Results The expression levels of HLA-ABC, HLA-DR, CD86, CD80 and CD83 in CD133+ HCC RNA-DC group were (96.52±2.02)%, (92.17±3.04)%, (94.25±3.28)%, (55.14±1.67)% and (40.53±2.31)%, respectively. Phenotypes expression levels were not significantly different among CD133+ HCC RNA-DC, HCC-DC and mature DC. The secretion of IL-12 in CD133+ HCC RNA-DC group, HCC-DC group, mature DC group and immature DC group were (421.50±3.12), (418.20±1.10), (324.20±2.19) and (102.47±4.60) pg/ml, respectively; the difference of the former two had no statistical significance (P=0.14), and the amounts of the former two were higher than that of the latter two (P < 0.05).
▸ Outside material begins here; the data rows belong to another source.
theorem witness_LinksAndReplies :
    let pl (f : Plane → Plane) : State := State.reset.putPlane (f (State.reset.planeOf 16 1))
    ((State.reset.planeOf 16 1).training = false ∧ (State.reset.planeOf 16 1).lost = false ∧ (State.reset.planeOf 16 1).tries = 0) ∧
    ((pl fun x => { x with tries := 6 }).planeOf 16 1).tries = 6 ∧ ((pl fun x => { x with training := true }).planeOf 16 1).training = true ∧
    (State.reset.ronou? 15).any (fun p => !p.down && p.enable && !p.up) = true ∧
    (let s := State.reset.updRonou 15 fun p => { p with up := true }
     (s.ronou? 15).any (fun p => p.up && p.enable && !p.down) = true ∧
     (∃ k ∈ (peerSpan (.read 0x300000000000 8)).1, isDeviceKey k = false ∨ backed k = false) ∧
     peerLegal (.read 0x1000 8) = true ∧ peerLegal (.atomic (.int .add) .n64 0x1004 0 0 .plain) = false ∧
     (let seals : State := { s with seals := [{ peer := none, mdie := 0, base := 0, len := 0x100000, ver := 1 }] }
      ∃ k ∈ (peerSpan (.write 0x1000 (List.replicate 8 0) false)).1, seals.sealed k = true) ∧
     ∀ k ∈ (peerSpan (.read 0x1000 8)).1, isDeviceKey k = true ∧ backed k = true ∧ (up s).homeWorks k = true ∧ (up s).sealed k = false) := by decide +kernel

theorem witness_LinksAndReplies_replies :
    let s (r : MemReq) (ref : Nat) : State := { pending (.mem r) with dies := (pending (.mem r)).dies.map fun (d : Die) => { d with ref := ref } }
    let r (k : Nat) (op : MemOp) (pt : Nat) : MemReq := { req0 .b32 with op := op, acc := [{ codeAcc with keys := [k], pt := pt }] }
    let on (u : State) (p : Pend → MemReq → Bool) : Bool := (u.thread? w0).any fun t => (t.pend.find? fun p => p.id == 7).any fun q => match q.kind with
      | .mem m => p q m
      | _ => false
    let remote (p : Pend) (m : MemReq) : Mask := lanesWith p m 1 fun a => a.keys.any fun k => isHostKey k || isPeerKey k
    let here (p : Pend) (m : MemReq) : Mask := lanesWith p m 1 fun a => !a.keys.any isSpKey
    (on (s (r (2 ^ 60) (.load .b32) pointHome) 10000000) fun p m => remote p m != 0 && decide (p.ref + 10000000 ≤ 10000000) && !m.op.isAtomic && here p m != 0) = true ∧
    (on (s (r (2 ^ 60) (.load .b32) pointHome) 9999999) fun p _ => decide ((s (r (2 ^ 60) (.load .b32) pointHome) 9999999).ref < p.ref + 10000000)) = true ∧
    (on (s (r 0x1000 (.load .b32) pointHome) 0) fun p m => remote p m == 0) = true ∧
    (on (s (r (2 ^ 60) (.atom .add .b32) pointHome) 10000000) fun p m => remote p m != 0 && m.op.isAtomic) = true ∧
    (on (s (r (spKey 0 0) (.load .b32) pointHome) 0) fun p m => here p m == 0) = true ∧
    (let u := (s (r 0x1000 (.load .b32) pointHome) 0).updDie 0 fun d => { d with relock := some 800 }
     u.stalled (u.dieOf w0) = true ∧ (s (r 0x1000 (.load .b32) pointHome) 0).stalled 0 = false) ∧
    ((st.thread? w0).any fun t => (t.pend.find? fun p => p.id == 8).isNone) = true ∧
    (let l : Line := { lvl := .l1, owner := 0, line := 5, dirty := 0xFF, stale := false, ctxh := loadCtxh, writes := [1] }
     { st with lines := [l] }.line? .l1 0 5 = some l ∧ st.line? .l1 0 5 = none ∧ st.stalled (0 / 16) = false) ∧
    (on (s (r 0x1000 (.atom .add .b32) pointHome) 0) fun p m => m.op.isAtomic && performedWith m (lanesWith p m 1 fun a => a.pt == pointHome) != 0) = true := by decide +kernel

/-- A port with its link up, a rule for stream 0 in force by default, and the stream. -/
def eth (f : Stream → Stream) (g : EthPort → EthPort) : State :=
  State.reset.updPort 0 fun p => g ({ p with link := true, dflt := true }.putStream (f { p.stream 0 with enable := true, ring := 0x100000 }))

def frame (n : Nat) : List Byte := List.replicate n 0
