-- ==== Sys2Proof/Machine/Dispatch.lean ====
section
/-! DEFINITION. The dispatch of an operation to its meaning, one arm for each row of `spec/opcode_table.json`. A host
operation's meaning takes ONE micro-step at `CTRL.phase` (R25, D26); a wire command's is the chip's step (R255). -/

namespace Sys2Proof.Machine

def exec (i : Instr) (s : State) : Host.Outcome State Fault Refusal :=
  match i with
  | .construct => Sys2Proof.Machine.execConstruct s
  | .toOpi => Sys2Proof.Machine.execToOpi s
  | .toSpi => Sys2Proof.Machine.execToSpi s
  | .readId => Sys2Proof.Machine.execReadId s
  | .readStatusRegister => Sys2Proof.Machine.execReadStatusRegister s
  | .readConfigurationRegister => Sys2Proof.Machine.execReadConfigurationRegister s
  | .readConfigurationRegister2 => Sys2Proof.Machine.execReadConfigurationRegister2 s
  | .writeStatusAndConfigurationRegister => Sys2Proof.Machine.execWriteStatusAndConfigurationRegister s
  | .writeConfigurationRegister2 => Sys2Proof.Machine.execWriteConfigurationRegister2 s
  | .readMemory => Sys2Proof.Machine.execReadMemory s
  | .writeMemory => Sys2Proof.Machine.execWriteMemory s
  | .pageProgram => Sys2Proof.Machine.execPageProgram s
  | .eraseSector => Sys2Proof.Machine.execEraseSector s
  | .eraseBlock64k => Sys2Proof.Machine.execEraseBlock64k s
  | .eraseChip => Sys2Proof.Machine.execEraseChip s
  | .enableMemoryMapped => Sys2Proof.Machine.execEnableMemoryMapped s
  | .disableMemoryMapped => Sys2Proof.Machine.execDisableMemoryMapped s
  | .resetEnableSpi => Sys2Proof.Machine.execResetEnableSpi s
  | .resetMemorySpi => Sys2Proof.Machine.execResetMemorySpi s
  | .writeEnableSpi => Sys2Proof.Machine.execWriteEnableSpi s
  | .readSrSpi => Sys2Proof.Machine.execReadSrSpi s
  | .readCrSpi => Sys2Proof.Machine.execReadCrSpi s
  | .readCr2Spi a => Sys2Proof.Machine.execReadCr2Spi a s
  | .writeSrCrSpi sr cr => Sys2Proof.Machine.execWriteSrCrSpi sr cr s
  | .writeCr2Spi a v => Sys2Proof.Machine.execWriteCr2Spi a v s
  | .readIdSpi => Sys2Proof.Machine.execReadIdSpi s
  | .readMemSpi a n => Sys2Proof.Machine.execReadMemSpi a n s
  | .pageProgramSpi a data => Sys2Proof.Machine.execPageProgramSpi a data s
  | .sectorEraseSpi a => Sys2Proof.Machine.execSectorEraseSpi a s
  | .blockErase64kSpi a => Sys2Proof.Machine.execBlockErase64kSpi a s
  | .chipEraseSpi => Sys2Proof.Machine.execChipEraseSpi s
  | .resetEnableOpi => Sys2Proof.Machine.execResetEnableOpi s
  | .resetMemoryOpi => Sys2Proof.Machine.execResetMemoryOpi s
  | .writeEnableOpi => Sys2Proof.Machine.execWriteEnableOpi s
  | .readSrOpi => Sys2Proof.Machine.execReadSrOpi s
  | .readCrOpi => Sys2Proof.Machine.execReadCrOpi s
  | .readCr2Opi a => Sys2Proof.Machine.execReadCr2Opi a s
  | .writeSrCrOpi sr cr => Sys2Proof.Machine.execWriteSrCrOpi sr cr s
  | .writeCr2Opi a v => Sys2Proof.Machine.execWriteCr2Opi a v s
  | .readIdOpi => Sys2Proof.Machine.execReadIdOpi s
  | .readMemOpi a n => Sys2Proof.Machine.execReadMemOpi a n s
  | .pageProgramOpi a data => Sys2Proof.Machine.execPageProgramOpi a data s
  | .sectorEraseOpi a => Sys2Proof.Machine.execSectorEraseOpi a s
  | .blockErase64kOpi a => Sys2Proof.Machine.execBlockErase64kOpi a s
  | .chipEraseOpi => Sys2Proof.Machine.execChipEraseOpi s

end Sys2Proof.Machine
end

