-- ==== Sys2Proof/Machine/Core.lean ====
section
/-! DEFINITION. The machine as the host takes it. -/

def Sys2Proof.core : Host.Core :=
  { State := Sys2Proof.Machine.State, Fault := Sys2Proof.Machine.Fault, Refusal := Sys2Proof.Machine.Refusal,
    step := Sys2Proof.Machine.step, reset := Sys2Proof.Machine.State.reset }
end

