-- ==== Sys2Proof/Tests/Slice0.lean ====
section
/-! SUPPORT. Tests of the model. What a test expects comes from the vectors of spec file 95, named in its comment (their opcodes
are the defaults of `OPTAB`), or from the rule it names. After them, for each statement that has hypotheses, a state and
operands that meet them. -/

namespace Sys2Proof.Tests

open Sys2Proof Sys2Proof.Machine

/-! ### Well-formedness: an ill-formed term for each check -/

theorem test_wf_empty_read : Instr.wf (.readMemSpi 0 0) = false := by decide
theorem test_wf_long_read : Instr.wf (.readMemOpi 0 4294967296) = false := by decide
theorem test_wf_empty_program : Instr.wf (.pageProgramSpi 0 []) = false := by decide
theorem test_wf_long_program : Instr.wf (.pageProgramOpi 0 (List.replicate 257 0)) = false := by
  show decide (1 ≤ (List.replicate 257 (0 : Byte)).length ∧ (List.replicate 257 (0 : Byte)).length ≤ 256) = false
  rw [List.length_replicate]; decide
theorem test_wf_full_page : Instr.wf (.pageProgramOpi 0 (List.replicate 256 0)) = true := by
  show decide (1 ≤ (List.replicate 256 (0 : Byte)).length ∧ (List.replicate 256 (0 : Byte)).length ≤ 256) = true
  rw [List.length_replicate]; decide

/-- The default tables with one cell changed. -/
def spoiled (m : EMode) (l : Lop) (e : Config.OpEntry) : Config.OpTab :=
  { defaultTab with
    spi := .of fun k => if m = .Spi ∧ k = l then e else defaultTab.entry .Spi k
    opi := .of fun k => if m = .Opi ∧ k = l then e else defaultTab.entry .Opi k }

theorem test_tables_duplicate_opcode : OpTab.distinct (spoiled .Spi .readCr ⟨0x05, 0, none⟩) = false := by decide
theorem test_tables_wide_spi_opcode : OpTab.spiFits (spoiled .Spi .readCr ⟨0x115, 0, none⟩) = false := by decide
theorem test_tables_short_address : OpTab.addressed (spoiled .Opi .sectorErase ⟨0x21DE, 0, some .bits24⟩) = false := by decide
theorem test_tables_no_dummies : OpTab.dummies (spoiled .Opi .readSr ⟨0x05FA, 0, some .bits32⟩) = false := by decide
theorem test_tables_read_dummies : OpTab.dummies (spoiled .Spi .readMem ⟨0x0C, 20, some .bits32⟩) = false := by decide
theorem test_tables_refused : OpTab.wf (spoiled .Spi .readCr ⟨0x05, 0, none⟩) = false := by decide

/-- A well-formed descriptor, to spoil. -/
def good : Descriptor := build defaultTab .Spi .readMem (some 0)

theorem test_descriptor_good : Descriptor.wf good = true := by decide
theorem test_descriptor_no_opcode : Descriptor.wf { good with opcode := none } = false := by decide
theorem test_descriptor_no_address : Descriptor.wf { good with address := none } = false := by decide
theorem test_descriptor_no_address_lines : Descriptor.wf { good with alines := none } = false := by decide
theorem test_descriptor_no_data_lines : Descriptor.wf { good with dlines := none } = false := by decide
theorem test_descriptor_dummy_write : Descriptor.wf { good with dir := .write } = false := by decide
theorem test_descriptor_short_address : Descriptor.wf { good with asize := some .bits24 } = false := by decide
theorem test_descriptor_inline : Descriptor.wf { good with inline := some [0] } = false := by decide
theorem test_template_with_address : Descriptor.templateWf good = false := by decide
theorem test_template_without_size : Descriptor.templateWf { good with address := none, asize := none } = false := by decide

/-! ### Decoding: the descriptors of vectors DV1 to DV28, bit by bit (R101 to R114) -/

/-- DV1. -/
theorem test_dv1_decodes : decodeTxn defaultTab
    ⟨⟨.one, .bits8, none, none, none, 0, some 0x66, none, .commandOnly, none⟩,
      .none⟩ = .ok .resetEnableSpi := by decide

/-- DV2. -/
theorem test_dv2_decodes : decodeTxn defaultTab
    ⟨⟨.one, .bits8, none, none, none, 0, some 0x99, none, .commandOnly, none⟩,
      .none⟩ = .ok .resetMemorySpi := by decide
The proliferation of autologous T lymphocytes stimulated by CD133+ HCC RNA-DC and HCC-DC were stronger than those by mature DC and no DC (P < 0.05).
Conclusion The dendritic cell vaccine loaded with CD133+ hepatocellular carcinoma cell RNA (CD133+ HCC RNA-DC) has mature phenotype and can effectively stimulate the proliferation of autologous T lymphocytes in vitro.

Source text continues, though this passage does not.